## Exercise
Would you please transcribe, exactly as written, the lines of the entries below starting at the one that holds "unfold relation at h" and ending at the one that holds "theorem insertEntry_split (current", both included?

Supplied records below:

-- ==== Sys2Proof/Laws/Lines.lean ====
section
/-! SUPPORT. The forming of the take and the two lines of a picture period: what each leaves unchanged, field by field. -/

namespace Sys2Proof.Machine

/-! ### The take -/

/-- Bringing due entries into the take touches the schedule list and the take alone. -/
theorem dueEntry_frame (s : State) :
    dueEntry s =
      { s with
        control :=
          { s.control with schedule := (dueEntry s).control.schedule, take := (dueEntry s).control.take } } := by
  unfold dueEntry; split
  · rfl
  · split <;> rfl

theorem dueEntries_frame (n : Nat) : ∀ s : State,
    dueEntries n s =
      { s with
        control :=
          { s.control with schedule := (dueEntries n s).control.schedule, take := (dueEntries n s).control.take } } := by
  induction n with
  | zero => intro s; rfl
  | succ n ih => intro s; rw [dueEntries, ih (dueEntry s), dueEntry_frame s]

/-- Forming the take touches the take unit alone; the packet count and the flag stay. -/
theorem formTake_frame (s : State) :
    formTake s =
      { s with
        control :=
          { s.control with
            schedule := (formTake s).control.schedule
            take := (formTake s).control.take
            takeList := []
            fill := s.control.takeList.length } } := by
  unfold formTake
  rw [dueEntries_frame]

/-- With no entry due the take is what it was followed by the take list. -/
theorem dueEntries_none (n : Nat) (s : State) (h : ∀ e ∈ s.control.schedule, e.target ≠ s.ref.picture) :
    dueEntries n s = s := by
  induction n with
  | zero => rfl
  | succ n ih =>
    have hs : dueEntry s = s := by
      unfold dueEntry; split
      · rfl
      · rename_i e rest he
        rw [if_neg]
        exact h e (he ▸ List.mem_cons_self ..)
    rw [dueEntries, hs, ih]

/-! ### The switch line -/

/-- A plain switch line with nothing to take is the blocks' own work alone. -/
theorem formTake_nothing (s : State) (htake : s.control.take = []) (hlist : s.control.takeList = [])
    (h : ∀ e ∈ s.control.schedule, e.target ≠ s.ref.picture) :
    formTake s = { s with control := { s.control with fill := 0 } } := by
  unfold formTake
  rw [dueEntries_none _ s h]
  simp only [htake, hlist, List.append_nil, List.length_nil]

/-! ### Field by field -/

theorem formTake_resetPin (s : State) : (formTake s).resetPin = s.resetPin := by rw [formTake_frame]
theorem formTake_unit (s : State) : (formTake s).unit = s.unit := by rw [formTake_frame]
theorem formTake_ref (s : State) : (formTake s).ref = s.ref := by rw [formTake_frame]
theorem formTake_awaitingReport (s : State) : (formTake s).awaitingReport = s.awaitingReport := by rw [formTake_frame]
theorem formTake_held (s : State) : (formTake s).held = s.held := by rw [formTake_frame]
theorem formTake_parity (s : State) : (formTake s).parity = s.parity := by rw [formTake_frame]
theorem formTake_lanes (s : State) : (formTake s).lanes = s.lanes := by rw [formTake_frame]
theorem formTake_matrix (s : State) : (formTake s).matrix = s.matrix := by rw [formTake_frame]
theorem formTake_curves (s : State) : (formTake s).curves = s.curves := by rw [formTake_frame]
theorem formTake_meA (s : State) : (formTake s).meA = s.meA := by rw [formTake_frame]
theorem formTake_meB (s : State) : (formTake s).meB = s.meB := by rw [formTake_frame]
theorem formTake_store (s : State) : (formTake s).store = s.store := by rw [formTake_frame]
theorem formTake_tally (s : State) : (formTake s).tally = s.tally := by rw [formTake_frame]
theorem formTake_notices (s : State) : (formTake s).notices = s.notices := by rw [formTake_frame]
theorem formTake_report (s : State) : (formTake s).report = s.report := by rw [formTake_frame]
theorem formTake_pending (s : State) : (formTake s).pending = s.pending := by rw [formTake_frame]
theorem formTake_takeList (s : State) : (formTake s).control.takeList = [] := by
  rw [formTake_frame]
theorem formTake_packets (s : State) : (formTake s).control.packets = s.control.packets := by
  rw [formTake_frame]
theorem formTake_excess (s : State) : (formTake s).control.excess = s.control.excess := by
  rw [formTake_frame]
theorem formTake_fill (s : State) : (formTake s).control.fill = s.control.takeList.length := by
  rw [formTake_frame]

theorem plainSwitchLine_resetPin (p : FieldParity) (s : State) :
    (plainSwitchLine p s).resetPin = (beginPeriod p s).resetPin := by
  unfold plainSwitchLine handOutTake ownWork
  rw [(onlyBlocks_handOut _ _).resetPin_eq, (onlyStore_storeWork _ _ _).resetPin_eq, (onlyEngine_banksWork _).resetPin_eq, formTake_resetPin,
    (onlyLanes_lanesWork _ _).resetPin_eq]

theorem plainSwitchLine_unit (p : FieldParity) (s : State) :
    (plainSwitchLine p s).unit = (beginPeriod p s).unit := by
  unfold plainSwitchLine handOutTake ownWork
  rw [(onlyBlocks_handOut _ _).unit_eq, (onlyStore_storeWork _ _ _).unit_eq, (onlyEngine_banksWork _).unit_eq, formTake_unit,
    (onlyLanes_lanesWork _ _).unit_eq]

theorem plainSwitchLine_ref (p : FieldParity) (s : State) :
    (plainSwitchLine p s).ref = (beginPeriod p s).ref := by
  unfold plainSwitchLine handOutTake ownWork
  rw [(onlyBlocks_handOut _ _).ref_eq, (onlyStore_storeWork _ _ _).ref_eq, (onlyEngine_banksWork _).ref_eq, formTake_ref,
    (onlyLanes_lanesWork _ _).ref_eq]

theorem plainSwitchLine_awaitingReport (p : FieldParity) (s : State) :
    (plainSwitchLine p s).awaitingReport = (beginPeriod p s).awaitingReport := by
  unfold plainSwitchLine handOutTake ownWork
  rw [(onlyBlocks_handOut _ _).awaitingReport_eq, (onlyStore_storeWork _ _ _).awaitingReport_eq, (onlyEngine_banksWork _).awaitingReport_eq, formTake_awaitingReport,
    (onlyLanes_lanesWork _ _).awaitingReport_eq]

theorem plainSwitchLine_held (p : FieldParity) (s : State) :
    (plainSwitchLine p s).held = (beginPeriod p s).held := by
  unfold plainSwitchLine handOutTake ownWork
  rw [(onlyBlocks_handOut _ _).held_eq, (onlyStore_storeWork _ _ _).held_eq, (onlyEngine_banksWork _).held_eq, formTake_held,
    (onlyLanes_lanesWork _ _).held_eq]

theorem plainSwitchLine_parity (p : FieldParity) (s : State) :
    (plainSwitchLine p s).parity = (beginPeriod p s).parity := by
  unfold plainSwitchLine handOutTake ownWork
  rw [(onlyBlocks_handOut _ _).parity_eq, (onlyStore_storeWork _ _ _).parity_eq, (onlyEngine_banksWork _).parity_eq, formTake_parity,
    (onlyLanes_lanesWork _ _).parity_eq]

theorem plainSwitchLine_tally (p : FieldParity) (s : State) :
    (plainSwitchLine p s).tally = (beginPeriod p s).tally := by
  unfold plainSwitchLine handOutTake ownWork
  rw [(onlyBlocks_handOut _ _).tally_eq, (onlyStore_storeWork _ _ _).tally_eq, (onlyEngine_banksWork _).tally_eq, formTake_tally,
    (onlyLanes_lanesWork _ _).tally_eq]

theorem plainSwitchLine_report (p : FieldParity) (s : State) :
    (plainSwitchLine p s).report = (beginPeriod p s).report := by
  unfold plainSwitchLine handOutTake ownWork
  rw [(onlyBlocks_handOut _ _).report_eq, (onlyStore_storeWork _ _ _).report_eq, (onlyEngine_banksWork _).report_eq, formTake_report,
    (onlyLanes_lanesWork _ _).report_eq]

theorem plainSwitchLine_pending (p : FieldParity) (s : State) :
    (plainSwitchLine p s).pending = (beginPeriod p s).pending := by
  unfold plainSwitchLine handOutTake ownWork
  rw [(onlyBlocks_handOut _ _).pending_eq, (onlyStore_storeWork _ _ _).pending_eq, (onlyEngine_banksWork _).pending_eq, formTake_pending,
    (onlyLanes_lanesWork _ _).pending_eq]

theorem plainSwitchLine_takeList (p : FieldParity) (s : State) : (plainSwitchLine p s).control.takeList = [] := by
  unfold plainSwitchLine handOutTake ownWork
  rw [(onlyBlocks_handOut _ _).takeList_eq, (onlyStore_storeWork _ _ _).control_eq, (onlyEngine_banksWork _).control_eq, formTake_takeList]

theorem plainSwitchLine_packets (p : FieldParity) (s : State) : (plainSwitchLine p s).control.packets = 0 := by
  unfold plainSwitchLine handOutTake ownWork
  rw [(onlyBlocks_handOut _ _).packets_eq, (onlyStore_storeWork _ _ _).control_eq, (onlyEngine_banksWork _).control_eq, formTake_packets, (onlyLanes_lanesWork _ _).control_eq]
  rfl

theorem plainSwitchLine_excess (p : FieldParity) (s : State) : (plainSwitchLine p s).control.excess = false := by
  unfold plainSwitchLine handOutTake ownWork
  rw [(onlyBlocks_handOut _ _).excess_eq, (onlyStore_storeWork _ _ _).control_eq, (onlyEngine_banksWork _).control_eq, formTake_excess, (onlyLanes_lanesWork _ _).control_eq]
  rfl

theorem plainSwitchLine_fill (p : FieldParity) (s : State) : (plainSwitchLine p s).control.fill = s.control.takeList.length := by
  unfold plainSwitchLine handOutTake ownWork
  rw [(onlyBlocks_handOut _ _).fill_eq, (onlyStore_storeWork _ _ _).control_eq, (onlyEngine_banksWork _).control_eq, formTake_fill, (onlyLanes_lanesWork _ _).control_eq]
  rfl

theorem plainSwitchLine_take (p : FieldParity) (s : State) : (plainSwitchLine p s).control.take = [] := by
  unfold plainSwitchLine handOutTake ownWork
  exact handOut_take _ _ (Nat.le_refl _)

/-! ### The switch line of a format change -/

@[simp] theorem carryOutChange_resetPin (s : State) : (carryOutChange s).resetPin = s.resetPin := rfl
@[simp] theorem carryOutChange_unit (s : State) : (carryOutChange s).unit = s.unit := rfl
@[simp] theorem carryOutChange_awaitingReport (s : State) : (carryOutChange s).awaitingReport = s.awaitingReport := rfl
@[simp] theorem carryOutChange_held (s : State) : (carryOutChange s).held = s.held := rfl
@[simp] theorem carryOutChange_parity (s : State) : (carryOutChange s).parity = s.parity := rfl
@[simp] theorem carryOutChange_lanes (s : State) : (carryOutChange s).lanes = s.lanes := rfl
@[simp] theorem carryOutChange_matrix (s : State) : (carryOutChange s).matrix = s.matrix := rfl
@[simp] theorem carryOutChange_curves (s : State) : (carryOutChange s).curves = s.curves := rfl
@[simp] theorem carryOutChange_tally (s : State) : (carryOutChange s).tally = s.tally := rfl
@[simp] theorem carryOutChange_report (s : State) : (carryOutChange s).report = s.report := rfl
@[simp] theorem carryOutChange_pending (s : State) : (carryOutChange s).pending = s.pending := rfl
@[simp] theorem carryOutChange_ref (s : State) : (carryOutChange s).ref = { s.ref with change := none } := rfl
@[simp] theorem carryOutChange_control (s : State) :
    (carryOutChange s).control = { s.control with take := [], schedule := [] } := rfl
@[simp] theorem carryOutChange_meA (s : State) : (carryOutChange s).meA = s.meA.engineReset := rfl
@[simp] theorem carryOutChange_meB (s : State) : (carryOutChange s).meB = s.meB.engineReset := rfl
@[simp] theorem carryOutChange_store (s : State) : (carryOutChange s).store = s.store.stopped.emptied := rfl
@[simp] theorem carryOutChange_notices (s : State) : (carryOutChange s).notices = s.notices.emptied := rfl

theorem ownWorkAtChange_resetPin (before formed : State) : (ownWorkAtChange before formed).resetPin = formed.resetPin := by
  unfold ownWorkAtChange
  rw [(onlyStore_storeWork _ _ _).resetPin_eq, (onlyEngine_banksWork _).resetPin_eq]

theorem ownWorkAtChange_unit (before formed : State) : (ownWorkAtChange before formed).unit = formed.unit := by
  unfold ownWorkAtChange
  rw [(onlyStore_storeWork _ _ _).unit_eq, (onlyEngine_banksWork _).unit_eq]

theorem ownWorkAtChange_ref (before formed : State) : (ownWorkAtChange before formed).ref = formed.ref := by
  unfold ownWorkAtChange
  rw [(onlyStore_storeWork _ _ _).ref_eq, (onlyEngine_banksWork _).ref_eq]

theorem ownWorkAtChange_awaitingReport (before formed : State) : (ownWorkAtChange before formed).awaitingReport = formed.awaitingReport := by
  unfold ownWorkAtChange
  rw [(onlyStore_storeWork _ _ _).awaitingReport_eq, (onlyEngine_banksWork _).awaitingReport_eq]

theorem ownWorkAtChange_held (before formed : State) : (ownWorkAtChange before formed).held = formed.held := by
  unfold ownWorkAtChange
  rw [(onlyStore_storeWork _ _ _).held_eq, (onlyEngine_banksWork _).held_eq]

theorem ownWorkAtChange_parity (before formed : State) : (ownWorkAtChange before formed).parity = formed.parity := by
  unfold ownWorkAtChange
  rw [(onlyStore_storeWork _ _ _).parity_eq, (onlyEngine_banksWork _).parity_eq]
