theorem distance_lt (x y : PictureNumber) : distance x y < 16777216 :=
  (y - x).isLt

theorem distance_self (x : PictureNumber) : distance x x = 0 := by
  simp [distance]

theorem distance_eq_zero {x y : PictureNumber} (h : distance x y = 0) : y = x := by
  rw [distance_eq] at h
  have hx := x.isLt
  have hy := y.isLt
  apply BitVec.eq_of_toNat_eq
  omega

/-- The next picture number is nearer by one to every picture number but itself. -/
theorem distance_succ {x y : PictureNumber} (h : distance x y ≠ 0) : distance (x + 1) y = distance x y - 1 := by
  rw [distance_eq] at h
  rw [distance_eq, distance_eq, BitVec.toNat_add]
  have hx := x.isLt
  have hy := y.isLt
  have h1 : (1 : PictureNumber).toNat = 1 := rfl
  rw [h1]
  omega

theorem relation_future {x y : PictureNumber} (h : relation x y = .future) : 1 ≤ distance x y ∧ distance x y ≤ 8388607 := by
  unfold relation at h
  split at h
  · cases h
  · split at h
    · omega
    · cases h

/-! ### Insertion (R40) -/

/-- The list is ordered by distance, with no target past. -/
def orderedFrom (current : PictureNumber) (l : List ScheduleEntry) : Prop :=
  (∀ e ∈ l, distance current e.target ≤ 8388607) ∧
    l.Pairwise (fun e f => distance current e.target ≤ distance current f.target)

/-- An entry goes after every entry as near or nearer, at the first place before a farther one. -/
theorem insertEntry_split (current : PictureNumber) (e : ScheduleEntry) : ∀ l : List ScheduleEntry,
    ∃ before after : List ScheduleEntry, l = before ++ after ∧ insertEntry current e l = before ++ e :: after ∧
      (∀ f ∈ before, distance current f.target ≤ distance current e.target) ∧
      ∀ f ∈ after.head?, distance current e.target < distance current f.target := by
  intro l
  induction l with
  | nil => exact ⟨[], [], rfl, rfl, fun f hf => absurd hf (List.not_mem_nil), fun f hf => by cases hf⟩
  | cons g l ih =>
    unfold insertEntry
    split
    · rename_i hg
      obtain ⟨before, after, h1, h2, h3, h4⟩ := ih
      refine ⟨g :: before, after, by rw [h1]; rfl, by rw [h2]; rfl, fun f hf => ?_, h4⟩
      rcases List.mem_cons.mp hf with rfl | hf
      · exact hg
      · exact h3 f hf
    · rename_i hg
      refine ⟨[], g :: l, rfl, rfl, fun f hf => absurd hf (List.not_mem_nil), fun f hf => ?_⟩
      cases hf
      omega

theorem insertEntry_length (current : PictureNumber) (e : ScheduleEntry) (l : List ScheduleEntry) :
    (insertEntry current e l).length = l.length + 1 := by
  obtain ⟨before, after, h1, h2, _, _⟩ := insertEntry_split current e l
  rw [h2, h1]
  simp only [List.length_append, List.length_cons]
  omega

theorem insertEntry_ordered {current : PictureNumber} {e : ScheduleEntry} {l : List ScheduleEntry} (h : orderedFrom current l)
    (he : distance current e.target ≤ 8388607) : orderedFrom current (insertEntry current e l) := by
  obtain ⟨before, after, h1, h2, h3, h4⟩ := insertEntry_split current e l
  rw [h2]
  rw [h1] at h
  obtain ⟨ha, hb⟩ := h
  rw [List.pairwise_append] at hb
  have hafter : ∀ f ∈ after, distance current e.target ≤ distance current f.target := by
    intro f hf
    cases after with
    | nil => exact absurd hf (List.not_mem_nil)
    | cons g rest =>
      have hg : distance current e.target < distance current g.target := h4 g (by simp)
      rcases List.mem_cons.mp hf with rfl | hf
      · omega
      · have := (List.pairwise_cons.mp hb.2.1).1 f hf
        omega
  constructor
  · intro f hf
    rcases List.mem_append.mp hf with hf | hf
    · exact ha f (List.mem_append_left _ hf)
    · rcases List.mem_cons.mp hf with rfl | hf
      · exact he
      · exact ha f (List.mem_append_right _ hf)
  · rw [List.pairwise_append]
    refine ⟨hb.1, List.pairwise_cons.mpr ⟨hafter, hb.2.1⟩, fun x hx y hy => ?_⟩
    rcases List.mem_cons.mp hy with rfl | hy
    · exact h3 x hx
    · exact hb.2.2 x hx y hy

End of Supplied records.

## Your response
  unfold relation at h
  split at h
  · cases h
  · split at h
    · omega
    · cases h

/-! ### Insertion (R40) -/

/-- The list is ordered by distance, with no target past. -/
def orderedFrom (current : PictureNumber) (l : List ScheduleEntry) : Prop :=
  (∀ e ∈ l, distance current e.target ≤ 8388607) ∧
    l.Pairwise (fun e f => distance current e.target ≤ distance current f.target)

/-- An entry goes after every entry as near or nearer, at the first place before a farther one. -/
theorem insertEntry_split (current : PictureNumber) (e : ScheduleEntry) : ∀ l : List ScheduleEntry,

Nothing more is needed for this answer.